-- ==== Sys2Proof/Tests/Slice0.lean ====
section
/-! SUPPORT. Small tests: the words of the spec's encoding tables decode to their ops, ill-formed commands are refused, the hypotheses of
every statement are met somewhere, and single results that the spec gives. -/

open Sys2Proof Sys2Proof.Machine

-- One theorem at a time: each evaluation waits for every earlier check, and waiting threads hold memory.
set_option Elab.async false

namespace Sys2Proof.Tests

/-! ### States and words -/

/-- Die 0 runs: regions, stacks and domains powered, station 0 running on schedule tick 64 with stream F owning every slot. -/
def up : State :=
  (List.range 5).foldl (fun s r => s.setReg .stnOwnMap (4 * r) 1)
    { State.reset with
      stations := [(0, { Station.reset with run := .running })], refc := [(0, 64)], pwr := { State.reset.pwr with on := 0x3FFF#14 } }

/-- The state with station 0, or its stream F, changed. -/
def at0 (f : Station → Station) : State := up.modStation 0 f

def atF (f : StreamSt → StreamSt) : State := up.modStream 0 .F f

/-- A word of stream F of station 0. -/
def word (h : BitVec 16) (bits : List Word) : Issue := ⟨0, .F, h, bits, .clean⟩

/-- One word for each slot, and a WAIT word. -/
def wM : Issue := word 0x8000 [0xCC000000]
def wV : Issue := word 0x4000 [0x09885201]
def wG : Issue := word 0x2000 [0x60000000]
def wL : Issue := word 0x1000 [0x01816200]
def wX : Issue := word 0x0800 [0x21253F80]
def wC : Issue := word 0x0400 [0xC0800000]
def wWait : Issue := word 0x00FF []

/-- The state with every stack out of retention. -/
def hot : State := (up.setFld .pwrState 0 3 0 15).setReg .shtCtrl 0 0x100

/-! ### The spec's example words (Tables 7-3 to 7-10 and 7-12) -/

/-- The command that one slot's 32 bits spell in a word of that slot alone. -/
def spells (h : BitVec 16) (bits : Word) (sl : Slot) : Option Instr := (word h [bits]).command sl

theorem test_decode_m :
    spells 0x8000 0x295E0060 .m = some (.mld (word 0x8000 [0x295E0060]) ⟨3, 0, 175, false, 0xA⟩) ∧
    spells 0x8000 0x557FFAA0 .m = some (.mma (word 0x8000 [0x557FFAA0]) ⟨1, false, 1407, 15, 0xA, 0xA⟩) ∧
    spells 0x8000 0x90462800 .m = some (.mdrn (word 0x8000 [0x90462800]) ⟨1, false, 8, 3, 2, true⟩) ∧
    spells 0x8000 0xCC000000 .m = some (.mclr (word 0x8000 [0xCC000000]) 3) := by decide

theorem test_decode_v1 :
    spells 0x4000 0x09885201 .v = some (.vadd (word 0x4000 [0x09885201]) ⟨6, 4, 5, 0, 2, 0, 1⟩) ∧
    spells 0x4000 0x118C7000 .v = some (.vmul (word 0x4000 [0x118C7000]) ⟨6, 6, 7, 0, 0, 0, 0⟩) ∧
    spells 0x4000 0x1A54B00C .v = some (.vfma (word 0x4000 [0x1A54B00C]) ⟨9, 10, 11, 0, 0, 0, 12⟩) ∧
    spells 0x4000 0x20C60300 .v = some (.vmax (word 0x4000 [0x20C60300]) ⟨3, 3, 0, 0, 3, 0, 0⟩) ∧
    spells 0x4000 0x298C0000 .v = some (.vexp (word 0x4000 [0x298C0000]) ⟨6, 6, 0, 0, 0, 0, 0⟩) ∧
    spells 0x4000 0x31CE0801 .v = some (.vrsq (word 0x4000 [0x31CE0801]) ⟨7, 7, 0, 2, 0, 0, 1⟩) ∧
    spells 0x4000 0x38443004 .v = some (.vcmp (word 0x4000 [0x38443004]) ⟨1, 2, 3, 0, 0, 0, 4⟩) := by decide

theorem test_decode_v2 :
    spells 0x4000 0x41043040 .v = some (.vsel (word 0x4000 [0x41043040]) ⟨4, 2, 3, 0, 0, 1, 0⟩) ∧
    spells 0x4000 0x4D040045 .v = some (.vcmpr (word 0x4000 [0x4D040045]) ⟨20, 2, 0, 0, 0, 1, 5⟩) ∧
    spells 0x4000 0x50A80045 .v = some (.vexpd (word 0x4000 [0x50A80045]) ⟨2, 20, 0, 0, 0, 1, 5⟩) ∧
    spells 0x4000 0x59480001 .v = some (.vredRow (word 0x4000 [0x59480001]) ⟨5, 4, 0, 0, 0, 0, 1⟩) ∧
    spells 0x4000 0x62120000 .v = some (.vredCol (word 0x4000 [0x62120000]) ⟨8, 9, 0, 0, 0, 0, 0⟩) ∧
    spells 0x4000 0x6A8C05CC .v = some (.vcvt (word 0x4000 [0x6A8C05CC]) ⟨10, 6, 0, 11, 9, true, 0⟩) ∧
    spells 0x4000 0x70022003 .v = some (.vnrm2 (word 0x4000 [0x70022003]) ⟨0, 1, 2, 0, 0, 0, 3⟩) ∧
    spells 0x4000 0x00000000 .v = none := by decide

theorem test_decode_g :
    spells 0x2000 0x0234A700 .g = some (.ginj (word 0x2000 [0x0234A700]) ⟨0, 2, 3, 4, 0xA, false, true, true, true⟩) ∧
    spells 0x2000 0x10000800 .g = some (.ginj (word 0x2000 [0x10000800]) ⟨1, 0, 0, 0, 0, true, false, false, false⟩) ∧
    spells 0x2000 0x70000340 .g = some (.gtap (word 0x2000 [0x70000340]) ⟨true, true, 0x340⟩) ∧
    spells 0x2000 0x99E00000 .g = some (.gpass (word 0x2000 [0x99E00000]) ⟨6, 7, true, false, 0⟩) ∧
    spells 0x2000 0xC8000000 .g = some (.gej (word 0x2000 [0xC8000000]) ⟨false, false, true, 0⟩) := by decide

····················

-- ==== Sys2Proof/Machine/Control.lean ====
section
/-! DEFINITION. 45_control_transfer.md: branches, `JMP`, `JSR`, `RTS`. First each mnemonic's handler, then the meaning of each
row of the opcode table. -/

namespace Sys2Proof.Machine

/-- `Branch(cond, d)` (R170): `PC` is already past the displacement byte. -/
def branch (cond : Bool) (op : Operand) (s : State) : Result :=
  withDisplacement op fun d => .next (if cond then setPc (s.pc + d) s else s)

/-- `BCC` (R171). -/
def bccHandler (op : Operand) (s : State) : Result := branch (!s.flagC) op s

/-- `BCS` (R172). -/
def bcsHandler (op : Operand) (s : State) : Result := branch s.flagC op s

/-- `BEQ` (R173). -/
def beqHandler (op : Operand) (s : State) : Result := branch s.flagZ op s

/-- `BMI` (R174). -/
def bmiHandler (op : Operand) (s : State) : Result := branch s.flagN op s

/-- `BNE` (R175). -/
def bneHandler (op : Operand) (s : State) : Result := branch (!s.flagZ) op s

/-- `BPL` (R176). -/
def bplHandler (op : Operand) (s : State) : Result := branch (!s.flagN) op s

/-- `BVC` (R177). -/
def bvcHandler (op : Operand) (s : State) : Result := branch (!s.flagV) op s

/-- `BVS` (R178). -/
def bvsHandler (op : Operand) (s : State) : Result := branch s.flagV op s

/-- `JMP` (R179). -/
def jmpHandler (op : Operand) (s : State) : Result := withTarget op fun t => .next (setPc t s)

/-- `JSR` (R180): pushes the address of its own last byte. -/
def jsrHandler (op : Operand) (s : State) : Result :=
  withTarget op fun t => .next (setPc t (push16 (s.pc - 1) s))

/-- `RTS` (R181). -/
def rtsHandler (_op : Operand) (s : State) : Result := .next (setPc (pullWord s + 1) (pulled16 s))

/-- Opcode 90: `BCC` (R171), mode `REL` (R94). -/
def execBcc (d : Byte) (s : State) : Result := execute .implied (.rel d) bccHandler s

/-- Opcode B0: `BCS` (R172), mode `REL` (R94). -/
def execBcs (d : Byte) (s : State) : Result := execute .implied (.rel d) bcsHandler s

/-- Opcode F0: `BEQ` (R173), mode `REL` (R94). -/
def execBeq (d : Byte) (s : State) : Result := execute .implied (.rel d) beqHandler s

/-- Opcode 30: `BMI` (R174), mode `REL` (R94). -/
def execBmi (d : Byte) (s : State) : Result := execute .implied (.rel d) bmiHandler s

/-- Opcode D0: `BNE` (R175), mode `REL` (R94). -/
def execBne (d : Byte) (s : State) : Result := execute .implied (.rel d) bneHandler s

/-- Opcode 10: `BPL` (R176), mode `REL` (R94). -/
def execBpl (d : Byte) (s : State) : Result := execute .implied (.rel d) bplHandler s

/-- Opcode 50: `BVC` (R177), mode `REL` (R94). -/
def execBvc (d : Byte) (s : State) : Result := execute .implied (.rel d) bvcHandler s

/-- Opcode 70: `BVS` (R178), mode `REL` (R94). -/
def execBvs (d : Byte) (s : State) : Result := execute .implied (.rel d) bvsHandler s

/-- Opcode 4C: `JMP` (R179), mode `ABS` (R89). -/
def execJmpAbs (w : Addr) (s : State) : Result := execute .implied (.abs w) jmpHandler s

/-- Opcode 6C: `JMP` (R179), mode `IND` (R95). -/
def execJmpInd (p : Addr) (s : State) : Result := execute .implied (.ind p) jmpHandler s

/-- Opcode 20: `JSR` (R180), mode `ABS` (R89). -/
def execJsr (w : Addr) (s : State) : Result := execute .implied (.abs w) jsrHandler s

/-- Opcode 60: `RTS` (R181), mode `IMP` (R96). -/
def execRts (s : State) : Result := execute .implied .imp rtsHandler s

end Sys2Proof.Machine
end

····················

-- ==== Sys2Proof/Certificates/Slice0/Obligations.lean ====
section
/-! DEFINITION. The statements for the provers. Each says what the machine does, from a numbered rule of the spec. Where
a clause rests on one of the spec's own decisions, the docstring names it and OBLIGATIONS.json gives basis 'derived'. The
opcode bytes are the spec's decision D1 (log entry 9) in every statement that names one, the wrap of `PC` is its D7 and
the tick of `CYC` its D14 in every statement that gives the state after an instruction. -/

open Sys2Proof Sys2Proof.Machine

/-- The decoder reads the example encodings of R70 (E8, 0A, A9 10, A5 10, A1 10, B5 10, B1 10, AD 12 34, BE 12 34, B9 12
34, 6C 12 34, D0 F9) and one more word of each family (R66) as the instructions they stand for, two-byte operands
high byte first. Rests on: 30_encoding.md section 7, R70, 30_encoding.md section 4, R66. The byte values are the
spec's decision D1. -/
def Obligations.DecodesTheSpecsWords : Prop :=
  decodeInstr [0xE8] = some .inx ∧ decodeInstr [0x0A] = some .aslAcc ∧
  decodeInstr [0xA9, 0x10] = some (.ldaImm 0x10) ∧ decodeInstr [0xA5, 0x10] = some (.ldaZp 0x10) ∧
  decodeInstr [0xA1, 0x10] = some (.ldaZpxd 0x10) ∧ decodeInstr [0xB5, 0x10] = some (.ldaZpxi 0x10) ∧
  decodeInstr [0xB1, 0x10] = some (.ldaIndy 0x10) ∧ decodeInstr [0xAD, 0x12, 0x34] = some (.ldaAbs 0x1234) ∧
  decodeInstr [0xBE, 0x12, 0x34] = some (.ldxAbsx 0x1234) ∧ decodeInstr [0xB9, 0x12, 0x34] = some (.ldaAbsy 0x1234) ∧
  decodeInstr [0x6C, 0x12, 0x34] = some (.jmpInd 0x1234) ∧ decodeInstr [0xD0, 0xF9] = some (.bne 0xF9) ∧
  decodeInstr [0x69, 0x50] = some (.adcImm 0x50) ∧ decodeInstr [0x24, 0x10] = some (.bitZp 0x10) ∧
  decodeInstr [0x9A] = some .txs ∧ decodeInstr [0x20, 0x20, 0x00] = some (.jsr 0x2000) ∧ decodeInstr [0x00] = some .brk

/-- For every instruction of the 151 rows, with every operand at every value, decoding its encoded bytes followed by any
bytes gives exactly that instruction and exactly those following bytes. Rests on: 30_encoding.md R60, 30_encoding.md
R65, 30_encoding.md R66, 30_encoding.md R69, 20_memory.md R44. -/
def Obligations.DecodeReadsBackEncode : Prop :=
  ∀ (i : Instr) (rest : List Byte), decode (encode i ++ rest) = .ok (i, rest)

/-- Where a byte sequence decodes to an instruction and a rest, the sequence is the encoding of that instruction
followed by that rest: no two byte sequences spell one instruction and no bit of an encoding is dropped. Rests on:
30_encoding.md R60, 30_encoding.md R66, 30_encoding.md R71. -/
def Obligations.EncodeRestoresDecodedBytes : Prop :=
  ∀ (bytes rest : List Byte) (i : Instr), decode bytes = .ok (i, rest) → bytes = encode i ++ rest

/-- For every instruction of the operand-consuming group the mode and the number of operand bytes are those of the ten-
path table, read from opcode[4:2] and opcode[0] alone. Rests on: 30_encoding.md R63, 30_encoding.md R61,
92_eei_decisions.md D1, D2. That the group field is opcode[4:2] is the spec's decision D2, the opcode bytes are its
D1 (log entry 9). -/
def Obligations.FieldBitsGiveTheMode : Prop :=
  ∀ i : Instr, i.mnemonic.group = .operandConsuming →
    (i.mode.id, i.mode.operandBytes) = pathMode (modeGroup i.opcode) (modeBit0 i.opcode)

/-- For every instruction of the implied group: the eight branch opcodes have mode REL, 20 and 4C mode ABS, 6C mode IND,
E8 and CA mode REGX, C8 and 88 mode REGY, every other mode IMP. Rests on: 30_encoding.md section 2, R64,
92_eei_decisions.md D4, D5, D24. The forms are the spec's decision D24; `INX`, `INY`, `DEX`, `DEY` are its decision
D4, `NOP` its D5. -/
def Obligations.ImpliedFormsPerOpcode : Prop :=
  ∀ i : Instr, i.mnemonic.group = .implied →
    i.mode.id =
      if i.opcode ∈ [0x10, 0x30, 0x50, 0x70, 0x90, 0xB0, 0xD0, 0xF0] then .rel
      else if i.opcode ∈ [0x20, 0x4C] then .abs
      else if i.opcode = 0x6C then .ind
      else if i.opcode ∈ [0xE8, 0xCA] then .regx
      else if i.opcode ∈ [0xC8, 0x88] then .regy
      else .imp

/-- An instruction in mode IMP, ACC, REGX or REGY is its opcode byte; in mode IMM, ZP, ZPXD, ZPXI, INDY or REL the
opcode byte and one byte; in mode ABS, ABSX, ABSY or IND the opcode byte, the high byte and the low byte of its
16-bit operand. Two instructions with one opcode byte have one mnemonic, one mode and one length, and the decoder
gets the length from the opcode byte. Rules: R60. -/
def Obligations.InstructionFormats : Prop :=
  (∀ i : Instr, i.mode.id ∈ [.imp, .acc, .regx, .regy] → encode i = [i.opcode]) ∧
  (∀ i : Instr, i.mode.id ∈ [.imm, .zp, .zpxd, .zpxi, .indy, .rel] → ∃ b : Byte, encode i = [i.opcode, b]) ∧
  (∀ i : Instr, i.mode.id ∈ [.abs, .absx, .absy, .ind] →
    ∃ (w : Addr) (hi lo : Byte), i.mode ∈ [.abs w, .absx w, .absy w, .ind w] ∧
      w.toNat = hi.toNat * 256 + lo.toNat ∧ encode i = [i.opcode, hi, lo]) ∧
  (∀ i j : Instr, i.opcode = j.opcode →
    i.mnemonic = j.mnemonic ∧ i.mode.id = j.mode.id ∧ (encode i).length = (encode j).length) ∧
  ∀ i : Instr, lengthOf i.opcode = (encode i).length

····················

■ Task to complete:
Wherever the word "from" appears in the records above, copy that line.

■ Result of this exercise:
/-! DEFINITION. The statements for the provers. Each says what the machine does, from a numbered rule of the spec. Where
path table, read from opcode[4:2] and opcode[0] alone. Rests on: 30_encoding.md R63, 30_encoding.md R61,
gets the length from the opcode byte. Rules: R60. -/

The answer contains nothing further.